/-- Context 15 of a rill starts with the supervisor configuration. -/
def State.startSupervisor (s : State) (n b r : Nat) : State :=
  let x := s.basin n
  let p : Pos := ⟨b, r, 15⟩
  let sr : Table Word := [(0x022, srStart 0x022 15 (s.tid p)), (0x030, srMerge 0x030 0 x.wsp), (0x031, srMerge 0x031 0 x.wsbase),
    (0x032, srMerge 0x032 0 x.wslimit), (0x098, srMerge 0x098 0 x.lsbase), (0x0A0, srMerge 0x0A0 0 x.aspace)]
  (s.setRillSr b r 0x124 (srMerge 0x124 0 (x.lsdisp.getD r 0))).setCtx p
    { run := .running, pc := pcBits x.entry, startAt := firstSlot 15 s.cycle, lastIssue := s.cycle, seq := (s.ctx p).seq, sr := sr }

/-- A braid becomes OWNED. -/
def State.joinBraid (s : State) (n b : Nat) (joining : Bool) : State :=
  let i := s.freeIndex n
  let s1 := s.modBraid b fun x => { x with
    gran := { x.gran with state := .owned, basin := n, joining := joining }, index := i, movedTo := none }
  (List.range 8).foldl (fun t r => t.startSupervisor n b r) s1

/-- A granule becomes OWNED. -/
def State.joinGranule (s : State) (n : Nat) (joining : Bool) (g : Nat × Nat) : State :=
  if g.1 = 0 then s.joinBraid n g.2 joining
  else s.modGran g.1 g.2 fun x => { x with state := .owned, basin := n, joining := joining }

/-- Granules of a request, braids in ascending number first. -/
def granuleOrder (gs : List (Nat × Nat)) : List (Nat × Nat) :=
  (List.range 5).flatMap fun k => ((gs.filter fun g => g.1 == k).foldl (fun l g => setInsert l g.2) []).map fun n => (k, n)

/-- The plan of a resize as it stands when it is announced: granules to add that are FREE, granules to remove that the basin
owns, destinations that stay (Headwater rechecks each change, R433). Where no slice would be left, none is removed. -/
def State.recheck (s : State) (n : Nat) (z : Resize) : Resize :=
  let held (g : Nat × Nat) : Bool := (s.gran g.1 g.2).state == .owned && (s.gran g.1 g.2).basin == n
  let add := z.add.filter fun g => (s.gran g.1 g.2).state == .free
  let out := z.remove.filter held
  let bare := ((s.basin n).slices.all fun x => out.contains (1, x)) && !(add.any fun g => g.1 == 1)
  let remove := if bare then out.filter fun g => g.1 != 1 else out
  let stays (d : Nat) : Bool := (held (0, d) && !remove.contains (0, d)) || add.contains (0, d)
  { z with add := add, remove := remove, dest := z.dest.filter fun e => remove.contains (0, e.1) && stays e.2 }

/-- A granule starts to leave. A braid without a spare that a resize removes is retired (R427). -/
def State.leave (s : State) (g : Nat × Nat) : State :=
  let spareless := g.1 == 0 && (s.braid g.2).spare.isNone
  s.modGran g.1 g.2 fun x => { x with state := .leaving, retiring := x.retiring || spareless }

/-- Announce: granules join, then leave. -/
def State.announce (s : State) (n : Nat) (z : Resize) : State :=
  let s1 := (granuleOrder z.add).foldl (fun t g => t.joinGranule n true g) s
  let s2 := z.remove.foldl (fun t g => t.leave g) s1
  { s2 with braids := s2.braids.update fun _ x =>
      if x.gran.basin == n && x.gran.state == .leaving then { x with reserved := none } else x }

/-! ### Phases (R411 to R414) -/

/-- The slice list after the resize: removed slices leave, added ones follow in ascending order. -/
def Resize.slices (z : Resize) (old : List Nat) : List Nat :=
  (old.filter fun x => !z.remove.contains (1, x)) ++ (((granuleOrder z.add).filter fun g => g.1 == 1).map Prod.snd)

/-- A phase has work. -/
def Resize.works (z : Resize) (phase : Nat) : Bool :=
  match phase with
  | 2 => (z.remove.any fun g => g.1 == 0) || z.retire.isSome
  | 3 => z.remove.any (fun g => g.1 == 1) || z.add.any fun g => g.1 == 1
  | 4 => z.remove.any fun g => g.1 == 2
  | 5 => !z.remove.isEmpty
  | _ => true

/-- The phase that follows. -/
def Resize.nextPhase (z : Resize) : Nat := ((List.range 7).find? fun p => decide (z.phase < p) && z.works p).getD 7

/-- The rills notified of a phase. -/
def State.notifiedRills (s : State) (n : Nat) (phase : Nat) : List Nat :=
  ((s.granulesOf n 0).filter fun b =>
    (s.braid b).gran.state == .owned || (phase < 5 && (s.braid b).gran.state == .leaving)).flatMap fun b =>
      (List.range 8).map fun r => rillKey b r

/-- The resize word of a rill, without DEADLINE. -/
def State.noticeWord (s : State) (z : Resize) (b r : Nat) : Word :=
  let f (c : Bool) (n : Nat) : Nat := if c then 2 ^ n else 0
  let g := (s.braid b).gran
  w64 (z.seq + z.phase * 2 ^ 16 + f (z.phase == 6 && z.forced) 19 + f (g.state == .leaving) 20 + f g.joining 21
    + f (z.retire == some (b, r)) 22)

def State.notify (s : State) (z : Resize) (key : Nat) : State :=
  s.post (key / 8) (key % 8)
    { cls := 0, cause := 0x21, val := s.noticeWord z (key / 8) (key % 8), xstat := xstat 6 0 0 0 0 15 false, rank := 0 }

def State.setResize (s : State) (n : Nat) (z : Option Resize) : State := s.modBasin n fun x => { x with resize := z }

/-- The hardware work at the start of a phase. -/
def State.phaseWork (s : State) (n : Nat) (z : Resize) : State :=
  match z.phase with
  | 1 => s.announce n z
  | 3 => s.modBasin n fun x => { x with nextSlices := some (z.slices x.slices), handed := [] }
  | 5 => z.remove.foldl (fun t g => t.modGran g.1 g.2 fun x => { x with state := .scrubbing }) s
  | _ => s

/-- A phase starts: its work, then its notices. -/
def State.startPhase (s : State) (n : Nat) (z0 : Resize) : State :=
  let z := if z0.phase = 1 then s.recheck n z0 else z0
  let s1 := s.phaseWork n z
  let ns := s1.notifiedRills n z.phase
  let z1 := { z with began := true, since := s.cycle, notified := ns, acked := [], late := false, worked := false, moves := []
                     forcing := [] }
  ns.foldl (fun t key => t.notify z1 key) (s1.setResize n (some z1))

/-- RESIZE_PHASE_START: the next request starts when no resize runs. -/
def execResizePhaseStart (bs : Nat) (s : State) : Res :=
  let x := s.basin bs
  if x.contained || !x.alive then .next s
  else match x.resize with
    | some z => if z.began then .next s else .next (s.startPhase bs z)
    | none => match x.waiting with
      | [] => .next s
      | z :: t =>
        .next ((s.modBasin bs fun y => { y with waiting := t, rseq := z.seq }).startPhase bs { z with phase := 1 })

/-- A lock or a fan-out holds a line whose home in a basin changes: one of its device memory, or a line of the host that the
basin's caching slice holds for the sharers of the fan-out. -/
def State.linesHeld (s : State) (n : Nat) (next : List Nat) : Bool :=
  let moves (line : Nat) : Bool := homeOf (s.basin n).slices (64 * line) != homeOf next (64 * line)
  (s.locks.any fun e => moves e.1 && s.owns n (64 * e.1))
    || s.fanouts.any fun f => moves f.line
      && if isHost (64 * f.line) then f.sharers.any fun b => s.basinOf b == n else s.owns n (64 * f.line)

========================================================================

:: Try it ::
A verbatim reproduction of all the records above is the expected answer.

:: Finished task ::
/-- Context 15 of a rill starts with the supervisor configuration. -/
def State.startSupervisor (s : State) (n b r : Nat) : State :=
  let x := s.basin n
  let p : Pos := ⟨b, r, 15⟩
  let sr : Table Word := [(0x022, srStart 0x022 15 (s.tid p)), (0x030, srMerge 0x030 0 x.wsp), (0x031, srMerge 0x031 0 x.wsbase),
    (0x032, srMerge 0x032 0 x.wslimit), (0x098, srMerge 0x098 0 x.lsbase), (0x0A0, srMerge 0x0A0 0 x.aspace)]
  (s.setRillSr b r 0x124 (srMerge 0x124 0 (x.lsdisp.getD r 0))).setCtx p
    { run := .running, pc := pcBits x.entry, startAt := firstSlot 15 s.cycle, lastIssue := s.cycle, seq := (s.ctx p).seq, sr := sr }

/-- A braid becomes OWNED. -/
def State.joinBraid (s : State) (n b : Nat) (joining : Bool) : State :=
  let i := s.freeIndex n
  let s1 := s.modBraid b fun x => { x with
    gran := { x.gran with state := .owned, basin := n, joining := joining }, index := i, movedTo := none }
  (List.range 8).foldl (fun t r => t.startSupervisor n b r) s1

/-- A granule becomes OWNED. -/
def State.joinGranule (s : State) (n : Nat) (joining : Bool) (g : Nat × Nat) : State :=
  if g.1 = 0 then s.joinBraid n g.2 joining
  else s.modGran g.1 g.2 fun x => { x with state := .owned, basin := n, joining := joining }

/-- Granules of a request, braids in ascending number first. -/
def granuleOrder (gs : List (Nat × Nat)) : List (Nat × Nat) :=
  (List.range 5).flatMap fun k => ((gs.filter fun g => g.1 == k).foldl (fun l g => setInsert l g.2) []).map fun n => (k, n)

/-- The plan of a resize as it stands when it is announced: granules to add that are FREE, granules to remove that the basin
owns, destinations that stay (Headwater rechecks each change, R433). Where no slice would be left, none is removed. -/
def State.recheck (s : State) (n : Nat) (z : Resize) : Resize :=
  let held (g : Nat × Nat) : Bool := (s.gran g.1 g.2).state == .owned && (s.gran g.1 g.2).basin == n
  let add := z.add.filter fun g => (s.gran g.1 g.2).state == .free
  let out := z.remove.filter held
  let bare := ((s.basin n).slices.all fun x => out.contains (1, x)) && !(add.any fun g => g.1 == 1)
  let remove := if bare then out.filter fun g => g.1 != 1 else out
  let stays (d : Nat) : Bool := (held (0, d) && !remove.contains (0, d)) || add.contains (0, d)
  { z with add := add, remove := remove, dest := z.dest.filter fun e => remove.contains (0, e.1) && stays e.2 }

/-- A granule starts to leave. A braid without a spare that a resize removes is retired (R427). -/
def State.leave (s : State) (g : Nat × Nat) : State :=
  let spareless := g.1 == 0 && (s.braid g.2).spare.isNone
  s.modGran g.1 g.2 fun x => { x with state := .leaving, retiring := x.retiring || spareless }

/-- Announce: granules join, then leave. -/
def State.announce (s : State) (n : Nat) (z : Resize) : State :=
  let s1 := (granuleOrder z.add).foldl (fun t g => t.joinGranule n true g) s
  let s2 := z.remove.foldl (fun t g => t.leave g) s1
  { s2 with braids := s2.braids.update fun _ x =>
      if x.gran.basin == n && x.gran.state == .leaving then { x with reserved := none } else x }

/-! ### Phases (R411 to R414) -/

/-- The slice list after the resize: removed slices leave, added ones follow in ascending order. -/
def Resize.slices (z : Resize) (old : List Nat) : List Nat :=
  (old.filter fun x => !z.remove.contains (1, x)) ++ (((granuleOrder z.add).filter fun g => g.1 == 1).map Prod.snd)

/-- A phase has work. -/
def Resize.works (z : Resize) (phase : Nat) : Bool :=
  match phase with
  | 2 => (z.remove.any fun g => g.1 == 0) || z.retire.isSome
  | 3 => z.remove.any (fun g => g.1 == 1) || z.add.any fun g => g.1 == 1
  | 4 => z.remove.any fun g => g.1 == 2
  | 5 => !z.remove.isEmpty
  | _ => true

/-- The phase that follows. -/
def Resize.nextPhase (z : Resize) : Nat := ((List.range 7).find? fun p => decide (z.phase < p) && z.works p).getD 7

/-- The rills notified of a phase. -/
def State.notifiedRills (s : State) (n : Nat) (phase : Nat) : List Nat :=
  ((s.granulesOf n 0).filter fun b =>
    (s.braid b).gran.state == .owned || (phase < 5 && (s.braid b).gran.state == .leaving)).flatMap fun b =>
      (List.range 8).map fun r => rillKey b r

/-- The resize word of a rill, without DEADLINE. -/
def State.noticeWord (s : State) (z : Resize) (b r : Nat) : Word :=
  let f (c : Bool) (n : Nat) : Nat := if c then 2 ^ n else 0
  let g := (s.braid b).gran
  w64 (z.seq + z.phase * 2 ^ 16 + f (z.phase == 6 && z.forced) 19 + f (g.state == .leaving) 20 + f g.joining 21
    + f (z.retire == some (b, r)) 22)

def State.notify (s : State) (z : Resize) (key : Nat) : State :=
  s.post (key / 8) (key % 8)
    { cls := 0, cause := 0x21, val := s.noticeWord z (key / 8) (key % 8), xstat := xstat 6 0 0 0 0 15 false, rank := 0 }

def State.setResize (s : State) (n : Nat) (z : Option Resize) : State := s.modBasin n fun x => { x with resize := z }

/-- The hardware work at the start of a phase. -/
def State.phaseWork (s : State) (n : Nat) (z : Resize) : State :=
  match z.phase with
  | 1 => s.announce n z
  | 3 => s.modBasin n fun x => { x with nextSlices := some (z.slices x.slices), handed := [] }
  | 5 => z.remove.foldl (fun t g => t.modGran g.1 g.2 fun x => { x with state := .scrubbing }) s
  | _ => s

/-- A phase starts: its work, then its notices. -/
def State.startPhase (s : State) (n : Nat) (z0 : Resize) : State :=
  let z := if z0.phase = 1 then s.recheck n z0 else z0
  let s1 := s.phaseWork n z
  let ns := s1.notifiedRills n z.phase
  let z1 := { z with began := true, since := s.cycle, notified := ns, acked := [], late := false, worked := false, moves := []
                     forcing := [] }
  ns.foldl (fun t key => t.notify z1 key) (s1.setResize n (some z1))

/-- RESIZE_PHASE_START: the next request starts when no resize runs. -/
def execResizePhaseStart (bs : Nat) (s : State) : Res :=
  let x := s.basin bs
  if x.contained || !x.alive then .next s
  else match x.resize with
    | some z => if z.began then .next s else .next (s.startPhase bs z)
    | none => match x.waiting with
      | [] => .next s
      | z :: t =>
        .next ((s.modBasin bs fun y => { y with waiting := t, rseq := z.seq }).startPhase bs { z with phase := 1 })

/-- A lock or a fan-out holds a line whose home in a basin changes: one of its device memory, or a line of the host that the
basin's caching slice holds for the sharers of the fan-out. -/
def State.linesHeld (s : State) (n : Nat) (next : List Nat) : Bool :=
  let moves (line : Nat) : Bool := homeOf (s.basin n).slices (64 * line) != homeOf next (64 * line)
  (s.locks.any fun e => moves e.1 && s.owns n (64 * e.1))
    || s.fanouts.any fun f => moves f.line
      && if isHost (64 * f.line) then f.sharers.any fun b => s.basinOf b == n else s.owns n (64 * f.line)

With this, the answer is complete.